▶ _Exercise prompt_
Search the records below for the word "Vector". Pull out each line that has it.

▶ _Data to use_

- - -

/-- A signal taken from one domain into another, for sample i of period n: h holds the source's samples from the last one
that begins no later than this sample. 16 and 96 kHz meet through 48 kHz (R194). -/
def bridged (src dst n i : Nat) (h : List Int) : Int :=
  if src = dst then h.headD 0
  else if src = 0 ∧ dst = 1 then fir 0 i 2 h
  else if src = 1 ∧ dst = 0 then from96 h
  else if src = 2 ∧ dst = 0 then from16 n h
  else if src = 0 then fir 3 0 1 h
  else if src = 2 then
    fir 0 i 2 ((List.range 25).map (fun q => if n < q then 0 else from16 (n - q) (h.drop (n / 3 - (n - q) / 3))))
  else fir 3 0 1 ((List.range 97).map (fun q => from96 (h.drop (2 * q))))

/-- An input's samples as they reach the buses: a TDM slot after 1 period, a microphone after 12 (R212). -/
def inputHistory (s : State) (k : Fin 12) : List Int := s.ktl.inputs[k].drop (if k.val < 8 then 0 else 11)

/-- The inputs that feed bus b. -/
def inputSum (s : State) (n i b : Nat) : Int :=
  ((List.finRange 12).map (fun (k : Fin 12) =>
    if onF s (P.KTL_IN k) F.KTL_IN_enable && decide (getF s (P.KTL_IN k) F.KTL_IN_bus = b) then
      send (bridged 0 (busDomain s b) n i (inputHistory s k)) (sext (getF s (P.KTL_IN k) F.KTL_IN_gain) 16)
    else 0)).sum

/-- The contributions to bus b. -/
def sumFor (l : List (Nat × Int)) (b : Nat) : Int := (l.map (fun e => if e.1 = b then e.2 else 0)).sum

/-- The source bus that bus b adds: its value from its previous sample, h being the buses' values at the period's start:
a 16 kHz source has had a sample since its previous one in two periods of three (R210). -/
def bridgeSum (s : State) (h : Vector (List Int) 32) (n i b : Nat) : Int :=
  if onF s (P.KTL_BUS b) F.KTL_BUS_bridged then
    let src := getF s (P.KTL_BUS b) F.KTL_BUS_src
    if busDomain s src = busDomain s b then busNow s src
    else
      let l := h.toList.getD src []
      bridged (busDomain s src) (busDomain s b) n i (if busDomain s src = 2 ∧ n % 3 ≠ 0 then l.drop 1 else l)
  else 0

/-- The value of bus b for sample i of period n. -/
def busValue (s : State) (h : Vector (List Int) 32) (l : List (Nat × Int)) (n i b : Nat) : Int :=
  sat24i (send (sumFor l b + inputSum s n i b + bridgeSum s h n i b) (sext (getF s (P.KTL_BUS b) F.KTL_BUS_gain) 16))

/-- Sample i of period n on every bus whose domain has one. -/
def mixHalf (h : Vector (List Int) 32) (l : List (Nat × Int)) (n i : Nat) (s : State) : State :=
  setKtl { s.ktl with buses := Vector.ofFn (fun (b : Fin 32) =>
    if i < samplesIn (busDomain s b) n then (busValue s h l n i b :: s.ktl.buses[b]).take 256 else s.ktl.buses[b]) } s

/-- The probe's capture (KTL_PROBE_CTRL): the first sample of the period, or a 16 kHz bus's last. -/
def probeCapture (n : Nat) (s : State) : State :=
  if onF s P.KTL_PROBE_CTRL F.KTL_PROBE_CTRL_arm && decide ((getReg s P.KTL_PROBE_AT).toNat = n % 4294967296) then
    let v := toBits 24 (busNow s (getF s P.KTL_PROBE_CTRL F.KTL_PROBE_CTRL_bus))
    setF (setReg s P.KTL_PROBE_VAL (BitVec.ofNat 32 (v + 0x80000000))) P.KTL_PROBE_CTRL F.KTL_PROBE_CTRL_arm 0
  else s

/-- KTL_PROBE_CTRL written (R223). -/
def ktlProbeWrite (v : Word) (s : State) : State :=
  let s := setF s P.KTL_PROBE_CTRL F.KTL_PROBE_CTRL_bus (F.KTL_PROBE_CTRL_bus.get v)
  if F.KTL_PROBE_CTRL_arm.on v then
    setF (setF s P.KTL_PROBE_CTRL F.KTL_PROBE_CTRL_arm 1) P.KTL_PROBE_VAL F.KTL_PROBE_VAL_valid 0
  else s

/-- KTL_PROBE_ARM: the probe is armed for a bus (R223). -/
def execKtlProbeArm (m : Master) (bus : Fin 32) (s : State) : Out :=
  gate m true P.KTL_PROBE_CTRL (fun s => .next (ktlProbeWrite (BitVec.ofNat 32 (bus.val + 0x80000000)) s.audioAccess)) s

/-! ## The tolerance that Kettle declares (R52) -/

/-- The samples of a sound whose bytes have arrived. -/
def arrived (x : Sound) (filled : Nat) : Nat := if x.format = 3 then filled / 64 * 120 else filled / (x.format + 1)

/-- The playing time left for a voice, in 100 ns; none when it cannot run dry. -/
def playingTime (s : State) (v : Voice) : Option Nat :=
  match v.ring with
  | none => none
  | some i =>
    match s.ktl.rings[i]? with
    | some (some q) =>
      if v.step = 0 ∨ (!v.sound.loop ∧ soundBytes v.sound ≤ q.filled) then none
      else
        let left := arrived v.sound q.filled * 65536 - (unrolled v (v.pos / 65536) * 65536 + v.pos % 65536)
        let rate := if v.sound.domain = 0 then 48000 else if v.sound.domain = 1 then 96000 else 16000
        some (left * 10000000 / (v.step * rate))
    | _ => none

/-- MEM_LTR_KTL: the soonest of them less 50 µs, 0xFFFF when no voice can run dry (R52). The spec does not say what is
declared for a time that the field cannot hold; 0xFFFE is, so that it differs from 0xFFFF. DESIGN CHOICE. -/
def kettleTolerance (s : State) : Nat :=
  match s.ktl.voices.filterMap (fun e => playingTime s e.2) with
  | [] => 0xFFFF
  | t :: ts => Nat.min (ts.foldl Nat.min t - 500) 0xFFFE

/-- Kettle's tolerance declared, while the memory system is powered. -/
def declareKettle (n : Nat) (s : State) : State :=
  if s.powered 36 then setReg s P.MEM_LTR_KTL (BitVec.ofNat 32 n) else s

/-! ## The period -/

/-- Period n of a running Kettle, up to its buses; tdm and mic are the input samples that enter in it. Its start is an edge
for the timers (R306). -/
def kettlePeriod (tdm : List (BitVec 24)) (mic : List Int) (s : State) : Out :=
  let n := s.ktl.next
  let s := reach (s.ktl.origin + periodClocks * n) s
  let s := (setReg s P.KTL_SAMPLE (BitVec.ofNat 32 n)).captureEdge 4
  let s := fireCues n s
  if !sendsOk s n then .fault .kettleForm
  else
    let s := (List.finRange 2).foldl (blockEnd n) s
    let r := fxReturns s n
    let p := computeVoices n s
    let s := p.2
    let h := s.ktl.buses
    let s := mixHalf h (r ++ p.1.first) n 0 s
    let s := (List.finRange 2).foldl (fxInputs n) s
    let s := probeCapture n s
    let s := mixHalf h p.1.second n 1 s
    let live := onF s P.KTL_TDM F.KTL_TDM_in_en
    let now := fun (k : Fin 12) =>
      if k.val < 8 then (if live then (tdm.getD k.val 0).toInt else 0) else mic.getD (k.val - 8) 0
    let s := setKtl { s.ktl with
      next := n + 1
      clocks := p.1.clocks
      inputs := Vector.ofFn (fun (k : Fin 12) => (now k :: s.ktl.inputs[k]).take 268) } s
    .next (declareKettle (kettleTolerance s) s.draw)

end Sys2Proof.Machine
end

- - -

▶ _Exercise result_
def bridgeSum (s : State) (h : Vector (List Int) 32) (n i b : Nat) : Int :=
def busValue (s : State) (h : Vector (List Int) 32) (l : List (Nat × Int)) (n i b : Nat) : Int :=
def mixHalf (h : Vector (List Int) 32) (l : List (Nat × Int)) (n i : Nat) (s : State) : State :=
  setKtl { s.ktl with buses := Vector.ofFn (fun (b : Fin 32) =>
      inputs := Vector.ofFn (fun (k : Fin 12) => (now k :: s.ktl.inputs[k]).take 268) } s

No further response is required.